Bölüm 14

8.5K 104 0
                                    

''Peki ya yanından ayrılmayan kadın ne alaka?''

''Bayan Süslüden bahsediyorsun sanırım. Biz ona burada Bayan Süslü deriz. Onun kadar boyanan birini hayatımda görmedim henüz. Sonra sallanan küpeler, şangırtılı bilezikler, üst üste kolyeler takar. Bari bir şeye benzese bayağı çirkin bu''

''Kim bilir kaç saatte hazırlanıyordur. Valla ben hiç sabahın köründe kalkıp da o kadar süslenemem. Benim uykum daha değerli.''

''Ne yaparsın şekerim.
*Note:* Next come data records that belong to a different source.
-- ==== Sys2Proof/Config.lean ====
section
/-! DEFINITION. The capacities of the part (R192) and the values the manual leaves open. -/

namespace Sys2Proof

/-- Octets of the overlay store (R96). -/
def Config.storeOctets : Nat := 1048576
/-- Octets of one line buffer (R80). -/
def Config.bufferOctets : Nat := 8192
/-- Regions of a bank (R1). -/
def Config.regions : Nat := 16
/-- Entries the notification queue holds (R182). -/
def Config.notifyPlaces : Nat := 16
/-- Commands the command queue holds, and sequenced response slots, and replay entries (R160). -/
def Config.commandPlaces : Nat := 8
/-- Octets of a full burst (R98). -/
def Config.burstOctets : Nat := 64
/-- Pixel words the RTU keeps of a line (R38). -/
def Config.lineWords : Nat := 4096
/-- Lines the RTU counts in a frame (R39). -/
def Config.frameLines : Nat := 4401
/-- The acquire timer's 100 ms in nanoseconds (R43). -/
def Config.acquireNanos : Nat := 100000000

/-- Free bit `n`: which of two outcomes the manual leaves open happens. FREE VALUE (log 9 to 12, 15):
no body, so a claim holds whichever it is. -/
opaque Config.freeBit : Nat → Bool

/-- The measured duration of a frame whose duration in microseconds lies outside the range of R42.
FREE VALUE (log 13). -/
opaque Config.freeDuration : Nat → BitVec 32

/-- The octet READ_STATUS shows for a MGMT line count that its one octet cannot hold (R198).
FREE VALUE (log 14). -/
opaque Config.freeCountOctet : Nat → Byte

end Sys2Proof
end

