-- ==== Sys2Proof/Machine/Engine.lean ====
section
/-! DEFINITION. The Command Engine (chapter 9): command codes, execution, responses, the replay cache
and the beginning of commands. Intake and the immediate commands stand in Intake. -/

namespace Sys2Proof.Machine

/-! ### Codes (R197) -/

/-- The sequenced commands, EDIT_CLOSE as one (R170). -/
inductive Command where
  | readInfo | readStatus | clearCounters | setNotifyMask | setTiming | editOpen | editClose
  | commit | setRegion | setPalette | setCue | readRegion | readPalette | readCue | ovlWrite
  | ovlFill | ovlCopy | ovlRead | setFence | readFence | readMeasure | setReport
  deriving DecidableEq, Repr

/-- The sequenced command a code names, or none (R170, R197). -/
def Command.ofCode (code : Byte) : Option Command :=
  match code.toNat with
  | 0x01 => some .readInfo
  | 0x02 => some .readStatus
  | 0x03 => some .clearCounters
  | 0x04 => some .setNotifyMask
  | 0x10 => some .setTiming
  | 0x20 => some .editOpen
  | 0x21 => some .editClose
  | 0x22 => some .commit
  | 0x23 => some .setRegion
  | 0x24 => some .setPalette
  | 0x25 => some .setCue
  | 0x26 => some .readRegion
  | 0x27 => some .readPalette
  | 0x28 => some .readCue
  | 0x30 => some .ovlWrite
  | 0x31 => some .ovlFill
  | 0x32 => some .ovlCopy
  | 0x33 => some .ovlRead
  | 0x34 => some .setFence
  | 0x35 => some .readFence
  | 0x40 => some .readMeasure
  | 0x41 => some .setReport
  | _ => none

/-- COMMIT's code. -/
def commitCode : Byte := 0x22
/-- CANCEL's code. -/
def cancelCode : Byte := 0x70
/-- NODE_RESET's code. -/
def nodeResetCode : Byte := 0x71

/-- The payload lengths a command admits (R170). -/
def Command.admits (c : Command) (n : Nat) : Bool :=
  match c with
  | .readInfo | .readStatus | .clearCounters | .commit => decide (n = 0)
  | .setNotifyMask | .readRegion | .readCue | .setReport => decide (n = 2)
  | .setTiming => decide (n = 17)
  | .editOpen | .editClose | .readFence | .readMeasure => decide (n = 1)
  | .setRegion => decide (n = 34)
  | .setPalette => decide (7 ≤ n ∧ n ≤ 162 ∧ n % 5 = 2)
  | .setCue => decide (n = 7)
  | .readPalette => decide (n = 3)
  | .ovlWrite => decide (10 ≤ n ∧ n ≤ 209)
  | .ovlFill => decide (n = 14)
  | .ovlCopy => decide (n = 22)
  | .ovlRead => decide (n = 10)
  | .setFence => decide (n = 15)

/-- A command executed by its owning block (R170). -/
def Command.run (c : Command) (p : List Byte) (s : State) : State × Result :=
  match c with
  | .readInfo => runReadInfo s
  | .readStatus => runReadStatus s
  | .clearCounters => runClearCounters s
  | .setNotifyMask => runSetNotifyMask p s
  | .setTiming => runSetTiming p s
  | .editOpen => runEditOpen p s
  | .editClose => runEditClose p s
  | .commit => runCommit s
  | .setRegion => runSetRegion p s
  | .setPalette => runSetPalette p s
  | .setCue => runSetCue p s
  | .readRegion => runReadRegion p s
  | .readPalette => runReadPalette p s
  | .readCue => runReadCue p s
  | .ovlWrite => runStore (writeParams p) s
  | .ovlFill => runStore (fillParams p) s
  | .ovlCopy => runStore (copyParams p) s
  | .ovlRead => runStore (readParams p) s
  | .setFence => runSetFence p s
  | .readFence => runReadFence p s
  | .readMeasure => runReadMeasure p s
  | .setReport => runSetReport p s

/-- A sequenced command's code and length checks, then its execution (R170). -/
def runSequenced (code : Byte) (p : List Byte) (s : State) : State × Result :=
  match Command.ofCode code with
  | none => (s, .done .unknownCode [])
  | some c => if c.admits p.length then c.run p s else (s, .done .badLength [])

/-! ### Responses (R171, R174) -/

/-- A formed response joins the response queue (R171). -/
def queueResponse (r : Response) (s : State) : State :=
  s.withCe { s.ce with responses := s.ce.responses ++ [{ r with eligible := s.mlu.assembled }] }

/-- An entry joins the replay cache; a ninth pushes the oldest out (R174). -/
def cacheResponse (e : CacheEntry) (s : State) : State :=
  let all := s.ce.cache ++ [e]
  s.withCe { s.ce with cache := all.drop (all.length - Config.commandPlaces) }

/-- A sequenced command completes: its reservation becomes a response, queued and cached (R171). -/
def answer (q : Queued) (status : Status) (data : List Byte) (s : State) : State :=
  let t := s.withCe { s.ce with reservations := s.ce.reservations - 1 }
  cacheResponse ⟨q.seq, q.code, status, data⟩
    (queueResponse ⟨q.seq, q.code, status, false, data, false, 0⟩ t)

/-- The command in execution ends without a response. -/
def endExecution (s : State) : State := s.withCe { s.ce with exec := none }

/-- The command in execution completes; a broadcast one without a response (R29, R171). -/
def completeCommand (status : Status) (data : List Byte) (s : State) : State :=
  match s.ce.exec with
  | some e =>
    let t := endExecution s
    if e.command.sequenced then answer e.command status data t else t
  | none => s

/-! ### Beginning (R169) -/

/-- A command that has left the queue begins: it completes at once or stays in execution (R169 to
R172). -/
def beginQueued (q : Queued) (s : State) : State :=
  if q.sequenced then
    match runSequenced q.code q.payload s with
    | (t, .done status data) => answer q status data t
    | (t, .stays progress) => t.withCe { t.ce with exec := some ⟨q, progress⟩ }
  else
    match runBroadcastCommit q.payload s with
    | (t, some progress) => t.withCe { t.ce with exec := some ⟨q, progress⟩ }
    | (t, none) => t

/-- The CE can begin a command: none is in execution and the operation record is empty (R169). -/
def canBegin (s : State) : Bool := s.ce.exec.isNone && s.os.op.isNone

/-- The head of the queue begins, if the CE can begin it (R169). -/
def beginNext (s : State) : State :=
  if canBegin s then
    match s.ce.queue with
    | [] => s
    | q :: rest => beginQueued q (s.withCe { s.ce with queue := rest })
  else s

/-- The beginnings of all that waits in `s`, in order of acceptance, each at once when the one before has
completed (R169). -/
def settleActs (s : State) : List (State → State) := List.replicate s.ce.queue.length beginNext

/-- The CE begins what it can at this event (R169). -/
def settleEngine (s : State) : State := runActs (settleActs s) s

/-- Commit-applied reaches the CE: the waiting commit command is answered with the frame number (R34), a
waiting EDIT_OPEN opens its edit (R23). -/
def takeCommitApplied (s : State) : State :=
  match s.ce.exec with
  | some ⟨_, .commit⟩ => completeCommand .ok (toOctets 2 s.out.counter.toNat) s
  | some ⟨q, .resetCommit⟩ => completeCommand .ok [] (openEdit (fieldAt q.payload 0 1) s)
  | _ => s

/-! ### The activation event (R30 to R33) -/

/-- Set-ready at the Compositor, the SF and RMON (R32, R76, R81, R123). -/
def setReady (s : State) : State :=
  grantStore (startFetch 0 (beginMeasurement (clearCueMask s)))

/-- A present commit request is applied and raised as commit-applied, with set-ready before the CE takes it
(R30 to R32, R34). -/
def commitNow (s : State) : State :=
  let list := changedRegions s.ct.activeSet s.ct.pendingSet
  takeCommitApplied (setReady (clearMonitors list (applyCommit s)))

/-- An activation event in `s`: an open edit counts, or a present commit request is applied, and the
commands behind it begin; set-ready in every case (R30 to R34, R169; log 25). Each act queues at most one
notification or one response. -/
def activationActs (s : State) : List (State → State) :=
  if s.ct.editOpen then [fun t => setReady (countEdit t)]
  else if s.ct.request.isSome then commitNow :: settleActs s
  else [setReady]

/-- An activation event with nothing else at its moment. -/
def activationEvent (s : State) : State := runActs (activationActs s) s

end Sys2Proof.Machine
end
Bu tipler böyle. Baktı işiyle yükselemiyor böyle yürürüm diyenlerden''

''Haklısın valla.''

Neyse biz sonra devam edelim. Birazdan Talha Bey gelir. Bizi böyle görmesin.

Masama geçmemle Talha'nın içeri girmesi bir oldu. Odasına geçip her zaman ki gibi sekreter Banu'yu arayıp, orta çekerli kahve istedi. Çok geçmeden Banu'nun sesi koridorda yankılandı.

''Talha Bey kahveyi sizin götürmenizi istiyor''

Kahveyi alıp, Talha'nın odasına gittim. Nedenini bilmediğim bir şekilde gülesim gelmişti.

''Neye gülüyorsun doğrusu merak ettim''

''İyi ki dikkat çekmeyelim dedik yani''

''Napalım sevgilimizin yüzünü başka türlü göreceğimiz yok. Hem ne var yani bilsinler.''

''Eee ne yapıyorsun? Özledim seni bugün baş başa bir yemek yiyelim ne dersin''

''Randevu defterime bakmam lazım bir düşüneyim...''

''Bak hele hareketlere bak''

''Şaka yapıyorum canım ya. Ne işim olabilir ki zaten fazla vaktim de olmuyor. Bir yandan staj bir yandan okul. Sadece pazartesi günleri iki ders için gidiyorum ama olsun yinede okumak zor bir iş''

''Haklısın güzelim. Arada kendimize ödül vermemiz lazım değil mi? Akşam güzel bir yemek yiyelim hatta şöyle yapalım. Sana kendi ellerimle yemek yapayım ne dersin?''

''Sen ve yemek yapmak!''

''Neden ben yemek yapamaz mıyım?''

''Yok, sadece yan yana koyunca 'ilginç' geldi''

''Neyse o zaman akşama bendeyiz.''

İşe dalmış olmalıyım zamanın ne kadar hızlı geçtiğinin farkına varamadım. Taaki Talha yanıma gelip, hadi çıkıyoruz canım diyene kadar.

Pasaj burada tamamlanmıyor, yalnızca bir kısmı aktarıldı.